§ Task to carry out: From the material beneath, pull every line with the word "trans".

§ Entries shown:
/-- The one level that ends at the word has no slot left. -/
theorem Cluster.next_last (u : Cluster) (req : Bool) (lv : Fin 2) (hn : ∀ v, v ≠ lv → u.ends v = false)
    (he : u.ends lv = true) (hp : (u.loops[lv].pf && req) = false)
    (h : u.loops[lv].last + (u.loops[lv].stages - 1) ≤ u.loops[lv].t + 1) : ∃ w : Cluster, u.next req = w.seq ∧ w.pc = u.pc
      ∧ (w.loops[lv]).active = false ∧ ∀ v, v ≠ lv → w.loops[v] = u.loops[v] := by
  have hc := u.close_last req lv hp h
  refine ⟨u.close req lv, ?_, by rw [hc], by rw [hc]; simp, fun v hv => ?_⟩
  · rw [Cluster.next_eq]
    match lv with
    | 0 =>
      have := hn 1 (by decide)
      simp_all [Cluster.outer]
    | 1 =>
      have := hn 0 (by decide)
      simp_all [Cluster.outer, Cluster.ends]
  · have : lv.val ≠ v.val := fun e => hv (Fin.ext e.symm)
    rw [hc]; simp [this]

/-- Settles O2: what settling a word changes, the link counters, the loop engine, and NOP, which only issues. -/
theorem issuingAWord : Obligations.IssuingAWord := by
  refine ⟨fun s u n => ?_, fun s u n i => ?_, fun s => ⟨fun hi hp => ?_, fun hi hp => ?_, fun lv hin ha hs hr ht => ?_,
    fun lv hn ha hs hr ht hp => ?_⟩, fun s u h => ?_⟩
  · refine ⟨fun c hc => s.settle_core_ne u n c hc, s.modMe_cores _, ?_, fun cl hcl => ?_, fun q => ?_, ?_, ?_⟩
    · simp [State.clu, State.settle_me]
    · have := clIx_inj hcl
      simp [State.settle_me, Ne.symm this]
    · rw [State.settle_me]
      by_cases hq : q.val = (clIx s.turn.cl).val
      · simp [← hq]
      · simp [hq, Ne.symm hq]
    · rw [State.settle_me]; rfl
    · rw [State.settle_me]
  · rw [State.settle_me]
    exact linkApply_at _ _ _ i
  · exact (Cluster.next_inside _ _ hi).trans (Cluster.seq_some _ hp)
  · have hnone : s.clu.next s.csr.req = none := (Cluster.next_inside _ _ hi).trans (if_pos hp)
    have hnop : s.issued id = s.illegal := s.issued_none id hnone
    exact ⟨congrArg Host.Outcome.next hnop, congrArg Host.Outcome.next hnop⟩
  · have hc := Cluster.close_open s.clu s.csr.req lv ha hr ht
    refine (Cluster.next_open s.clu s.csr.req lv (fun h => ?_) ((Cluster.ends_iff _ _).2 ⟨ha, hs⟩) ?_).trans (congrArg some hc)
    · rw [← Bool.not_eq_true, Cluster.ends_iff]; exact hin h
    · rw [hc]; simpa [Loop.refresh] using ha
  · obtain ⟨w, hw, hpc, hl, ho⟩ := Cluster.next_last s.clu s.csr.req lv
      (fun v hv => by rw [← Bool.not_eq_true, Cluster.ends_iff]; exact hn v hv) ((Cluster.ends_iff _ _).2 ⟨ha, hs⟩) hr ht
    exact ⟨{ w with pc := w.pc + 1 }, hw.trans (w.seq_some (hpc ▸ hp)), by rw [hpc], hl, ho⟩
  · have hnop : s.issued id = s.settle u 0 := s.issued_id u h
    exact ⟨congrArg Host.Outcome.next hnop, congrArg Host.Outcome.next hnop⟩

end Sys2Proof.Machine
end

...

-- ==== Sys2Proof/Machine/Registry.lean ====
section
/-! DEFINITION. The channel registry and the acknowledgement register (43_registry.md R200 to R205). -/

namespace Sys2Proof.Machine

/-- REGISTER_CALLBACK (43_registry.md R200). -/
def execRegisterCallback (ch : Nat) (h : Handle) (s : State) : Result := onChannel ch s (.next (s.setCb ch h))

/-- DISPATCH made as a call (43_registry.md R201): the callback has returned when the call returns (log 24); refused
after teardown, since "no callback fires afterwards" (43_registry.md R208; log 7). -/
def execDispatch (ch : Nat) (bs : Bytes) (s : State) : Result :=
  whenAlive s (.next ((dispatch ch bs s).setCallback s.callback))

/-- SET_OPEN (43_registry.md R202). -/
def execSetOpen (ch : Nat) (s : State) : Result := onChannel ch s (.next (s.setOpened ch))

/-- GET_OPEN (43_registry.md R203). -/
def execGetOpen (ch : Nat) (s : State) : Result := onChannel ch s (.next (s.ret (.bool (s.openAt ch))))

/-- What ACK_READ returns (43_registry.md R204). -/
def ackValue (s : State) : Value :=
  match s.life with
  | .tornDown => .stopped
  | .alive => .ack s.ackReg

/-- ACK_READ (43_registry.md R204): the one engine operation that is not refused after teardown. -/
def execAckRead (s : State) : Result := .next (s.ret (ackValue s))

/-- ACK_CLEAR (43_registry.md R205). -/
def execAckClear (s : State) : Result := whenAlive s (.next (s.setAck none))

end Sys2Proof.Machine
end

---

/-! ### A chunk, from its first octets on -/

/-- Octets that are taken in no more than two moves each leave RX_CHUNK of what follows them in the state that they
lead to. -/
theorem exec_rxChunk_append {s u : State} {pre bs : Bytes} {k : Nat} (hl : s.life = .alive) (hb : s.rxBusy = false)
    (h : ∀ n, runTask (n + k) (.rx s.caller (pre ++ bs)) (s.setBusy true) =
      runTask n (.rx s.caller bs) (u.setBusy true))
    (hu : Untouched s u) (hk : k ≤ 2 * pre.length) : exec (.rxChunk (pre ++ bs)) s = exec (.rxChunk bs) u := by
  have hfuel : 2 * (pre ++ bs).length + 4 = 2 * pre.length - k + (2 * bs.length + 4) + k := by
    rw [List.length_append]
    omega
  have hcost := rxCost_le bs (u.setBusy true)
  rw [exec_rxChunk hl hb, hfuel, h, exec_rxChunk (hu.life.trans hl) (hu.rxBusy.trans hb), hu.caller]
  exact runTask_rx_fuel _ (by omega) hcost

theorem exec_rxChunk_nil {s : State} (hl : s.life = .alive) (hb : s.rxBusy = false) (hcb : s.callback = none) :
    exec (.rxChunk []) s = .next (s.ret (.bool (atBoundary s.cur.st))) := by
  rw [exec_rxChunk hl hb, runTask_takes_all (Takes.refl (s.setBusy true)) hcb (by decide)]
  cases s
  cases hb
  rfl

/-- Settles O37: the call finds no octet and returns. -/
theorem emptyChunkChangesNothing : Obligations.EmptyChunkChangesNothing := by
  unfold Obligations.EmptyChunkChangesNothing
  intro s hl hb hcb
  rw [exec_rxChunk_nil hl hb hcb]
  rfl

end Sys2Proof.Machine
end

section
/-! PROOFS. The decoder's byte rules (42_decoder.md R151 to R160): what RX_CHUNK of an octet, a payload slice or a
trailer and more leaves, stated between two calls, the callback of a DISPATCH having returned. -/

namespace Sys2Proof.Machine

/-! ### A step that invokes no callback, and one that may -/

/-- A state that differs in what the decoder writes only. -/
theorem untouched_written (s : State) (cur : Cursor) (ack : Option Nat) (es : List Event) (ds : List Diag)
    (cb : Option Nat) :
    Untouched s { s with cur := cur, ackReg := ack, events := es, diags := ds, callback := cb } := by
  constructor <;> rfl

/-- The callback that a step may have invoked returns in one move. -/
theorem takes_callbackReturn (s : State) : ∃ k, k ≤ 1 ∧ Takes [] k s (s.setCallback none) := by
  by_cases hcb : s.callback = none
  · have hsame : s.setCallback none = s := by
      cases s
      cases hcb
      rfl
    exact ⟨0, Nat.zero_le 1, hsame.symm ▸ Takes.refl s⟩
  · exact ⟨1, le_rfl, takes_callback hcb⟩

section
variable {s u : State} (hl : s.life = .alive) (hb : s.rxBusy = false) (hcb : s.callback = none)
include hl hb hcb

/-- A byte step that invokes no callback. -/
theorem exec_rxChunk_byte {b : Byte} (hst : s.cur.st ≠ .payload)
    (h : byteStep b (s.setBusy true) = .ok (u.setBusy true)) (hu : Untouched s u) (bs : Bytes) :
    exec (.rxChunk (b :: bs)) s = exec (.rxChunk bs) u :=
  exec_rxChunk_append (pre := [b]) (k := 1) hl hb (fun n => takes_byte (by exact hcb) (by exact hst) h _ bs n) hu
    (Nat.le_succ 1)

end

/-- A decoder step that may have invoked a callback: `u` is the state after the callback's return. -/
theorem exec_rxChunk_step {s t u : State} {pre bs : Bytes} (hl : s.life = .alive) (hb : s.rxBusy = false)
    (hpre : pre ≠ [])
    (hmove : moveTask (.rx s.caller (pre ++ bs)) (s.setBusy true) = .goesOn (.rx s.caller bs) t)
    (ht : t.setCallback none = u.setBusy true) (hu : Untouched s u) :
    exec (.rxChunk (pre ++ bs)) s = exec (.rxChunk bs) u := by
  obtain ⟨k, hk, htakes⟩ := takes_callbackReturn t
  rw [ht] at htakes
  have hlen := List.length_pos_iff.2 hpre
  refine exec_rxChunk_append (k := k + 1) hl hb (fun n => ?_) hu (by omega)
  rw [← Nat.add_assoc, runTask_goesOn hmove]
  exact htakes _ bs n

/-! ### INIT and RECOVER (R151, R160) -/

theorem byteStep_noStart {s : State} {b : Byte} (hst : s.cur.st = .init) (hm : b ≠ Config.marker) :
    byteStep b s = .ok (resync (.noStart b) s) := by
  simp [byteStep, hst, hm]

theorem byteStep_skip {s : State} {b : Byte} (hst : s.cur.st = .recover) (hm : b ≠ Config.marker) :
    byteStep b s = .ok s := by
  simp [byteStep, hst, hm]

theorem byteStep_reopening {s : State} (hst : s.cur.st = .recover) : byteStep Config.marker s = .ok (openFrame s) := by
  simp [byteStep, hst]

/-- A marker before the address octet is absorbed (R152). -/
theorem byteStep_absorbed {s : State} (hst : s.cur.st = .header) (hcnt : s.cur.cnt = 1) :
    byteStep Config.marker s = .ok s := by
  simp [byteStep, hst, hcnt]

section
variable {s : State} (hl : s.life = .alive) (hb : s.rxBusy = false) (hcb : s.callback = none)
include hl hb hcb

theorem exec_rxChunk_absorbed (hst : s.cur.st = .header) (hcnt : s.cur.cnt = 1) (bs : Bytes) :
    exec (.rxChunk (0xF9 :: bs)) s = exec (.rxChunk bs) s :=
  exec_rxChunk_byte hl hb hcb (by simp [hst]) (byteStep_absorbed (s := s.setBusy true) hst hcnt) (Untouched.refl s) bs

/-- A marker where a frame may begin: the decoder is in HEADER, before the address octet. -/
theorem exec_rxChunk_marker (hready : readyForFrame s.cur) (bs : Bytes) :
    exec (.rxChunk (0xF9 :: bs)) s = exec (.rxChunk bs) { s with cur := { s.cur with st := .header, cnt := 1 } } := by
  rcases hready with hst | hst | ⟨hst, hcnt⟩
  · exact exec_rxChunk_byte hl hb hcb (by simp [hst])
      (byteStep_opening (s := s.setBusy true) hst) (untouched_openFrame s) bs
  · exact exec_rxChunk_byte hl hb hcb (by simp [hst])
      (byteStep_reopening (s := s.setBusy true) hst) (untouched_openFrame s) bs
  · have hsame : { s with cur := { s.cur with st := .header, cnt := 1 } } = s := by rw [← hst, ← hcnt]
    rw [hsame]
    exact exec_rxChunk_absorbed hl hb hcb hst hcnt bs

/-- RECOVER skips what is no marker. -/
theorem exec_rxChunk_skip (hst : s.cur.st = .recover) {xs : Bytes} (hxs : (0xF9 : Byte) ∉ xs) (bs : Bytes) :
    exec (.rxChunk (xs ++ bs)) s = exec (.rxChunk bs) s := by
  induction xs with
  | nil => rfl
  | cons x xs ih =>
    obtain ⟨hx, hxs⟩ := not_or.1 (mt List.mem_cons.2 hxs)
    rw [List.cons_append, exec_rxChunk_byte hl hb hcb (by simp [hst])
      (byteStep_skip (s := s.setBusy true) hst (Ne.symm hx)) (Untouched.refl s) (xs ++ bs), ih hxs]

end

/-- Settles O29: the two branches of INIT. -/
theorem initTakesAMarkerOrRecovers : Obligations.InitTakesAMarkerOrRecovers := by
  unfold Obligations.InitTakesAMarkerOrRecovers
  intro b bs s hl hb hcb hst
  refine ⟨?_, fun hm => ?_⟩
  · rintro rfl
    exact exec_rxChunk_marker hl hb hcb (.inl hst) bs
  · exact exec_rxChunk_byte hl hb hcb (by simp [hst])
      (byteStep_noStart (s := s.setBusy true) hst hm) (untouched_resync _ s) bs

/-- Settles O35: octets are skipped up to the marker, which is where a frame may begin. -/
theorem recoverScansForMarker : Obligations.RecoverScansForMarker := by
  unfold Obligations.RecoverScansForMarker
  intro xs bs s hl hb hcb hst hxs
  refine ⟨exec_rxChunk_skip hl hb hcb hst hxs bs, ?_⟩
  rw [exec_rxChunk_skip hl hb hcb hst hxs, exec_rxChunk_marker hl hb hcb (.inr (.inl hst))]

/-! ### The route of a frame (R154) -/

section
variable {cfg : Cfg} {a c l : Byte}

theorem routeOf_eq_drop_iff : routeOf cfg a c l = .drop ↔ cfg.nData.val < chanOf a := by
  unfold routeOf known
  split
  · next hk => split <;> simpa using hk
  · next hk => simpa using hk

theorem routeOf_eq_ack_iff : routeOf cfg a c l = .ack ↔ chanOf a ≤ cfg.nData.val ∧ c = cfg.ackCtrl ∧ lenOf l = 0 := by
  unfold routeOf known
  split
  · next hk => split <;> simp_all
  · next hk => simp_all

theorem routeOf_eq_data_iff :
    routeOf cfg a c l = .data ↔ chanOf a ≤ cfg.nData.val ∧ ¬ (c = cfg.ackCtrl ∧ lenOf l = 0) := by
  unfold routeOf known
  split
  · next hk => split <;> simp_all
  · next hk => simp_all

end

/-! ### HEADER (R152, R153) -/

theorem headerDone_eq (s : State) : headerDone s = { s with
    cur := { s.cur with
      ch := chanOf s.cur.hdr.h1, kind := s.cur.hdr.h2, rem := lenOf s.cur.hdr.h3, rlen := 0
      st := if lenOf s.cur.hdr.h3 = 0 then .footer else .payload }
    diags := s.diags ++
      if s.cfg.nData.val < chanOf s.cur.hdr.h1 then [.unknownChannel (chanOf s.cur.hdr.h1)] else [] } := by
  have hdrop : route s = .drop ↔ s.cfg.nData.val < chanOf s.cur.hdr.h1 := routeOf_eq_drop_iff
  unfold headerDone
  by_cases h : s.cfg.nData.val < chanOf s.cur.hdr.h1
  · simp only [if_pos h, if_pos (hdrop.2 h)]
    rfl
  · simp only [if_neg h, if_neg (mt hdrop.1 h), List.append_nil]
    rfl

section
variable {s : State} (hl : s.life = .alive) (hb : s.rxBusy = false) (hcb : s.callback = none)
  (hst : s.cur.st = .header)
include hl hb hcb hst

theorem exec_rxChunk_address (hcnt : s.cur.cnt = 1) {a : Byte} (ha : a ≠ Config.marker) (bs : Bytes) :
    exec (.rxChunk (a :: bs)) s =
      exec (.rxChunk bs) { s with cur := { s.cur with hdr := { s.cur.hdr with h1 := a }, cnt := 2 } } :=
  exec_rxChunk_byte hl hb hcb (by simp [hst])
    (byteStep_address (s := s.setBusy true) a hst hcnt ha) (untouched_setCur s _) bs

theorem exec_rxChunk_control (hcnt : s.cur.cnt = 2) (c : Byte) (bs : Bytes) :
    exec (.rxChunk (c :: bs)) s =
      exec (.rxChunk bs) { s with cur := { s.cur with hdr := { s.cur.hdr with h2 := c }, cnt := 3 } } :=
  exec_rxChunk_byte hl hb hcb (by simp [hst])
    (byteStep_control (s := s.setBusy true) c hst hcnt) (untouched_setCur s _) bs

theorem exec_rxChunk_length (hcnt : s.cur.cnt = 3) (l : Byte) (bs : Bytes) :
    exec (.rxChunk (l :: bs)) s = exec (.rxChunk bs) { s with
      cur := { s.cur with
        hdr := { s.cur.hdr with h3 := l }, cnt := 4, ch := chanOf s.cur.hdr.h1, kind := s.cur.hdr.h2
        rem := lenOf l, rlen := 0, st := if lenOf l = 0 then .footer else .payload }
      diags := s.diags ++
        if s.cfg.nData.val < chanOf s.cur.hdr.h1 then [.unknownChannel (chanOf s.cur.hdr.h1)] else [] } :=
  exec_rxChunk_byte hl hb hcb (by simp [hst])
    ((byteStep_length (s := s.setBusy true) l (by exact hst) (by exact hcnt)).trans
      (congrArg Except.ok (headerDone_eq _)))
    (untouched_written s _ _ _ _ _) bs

§ Answer to the exercise:
  · exact (Cluster.next_inside _ _ hi).trans (Cluster.seq_some _ hp)
  · have hnone : s.clu.next s.csr.req = none := (Cluster.next_inside _ _ hi).trans (if_pos hp)
    refine (Cluster.next_open s.clu s.csr.req lv (fun h => ?_) ((Cluster.ends_iff _ _).2 ⟨ha, hs⟩) ?_).trans (congrArg some hc)
    exact ⟨{ w with pc := w.pc + 1 }, hw.trans (w.seq_some (hpc ▸ hp)), by rw [hpc], hl, ho⟩
  rw [exec_rxChunk hl hb, hfuel, h, exec_rxChunk (hu.life.trans hl) (hu.rxBusy.trans hb), hu.caller]
    ((byteStep_length (s := s.setBusy true) l (by exact hst) (by exact hcnt)).trans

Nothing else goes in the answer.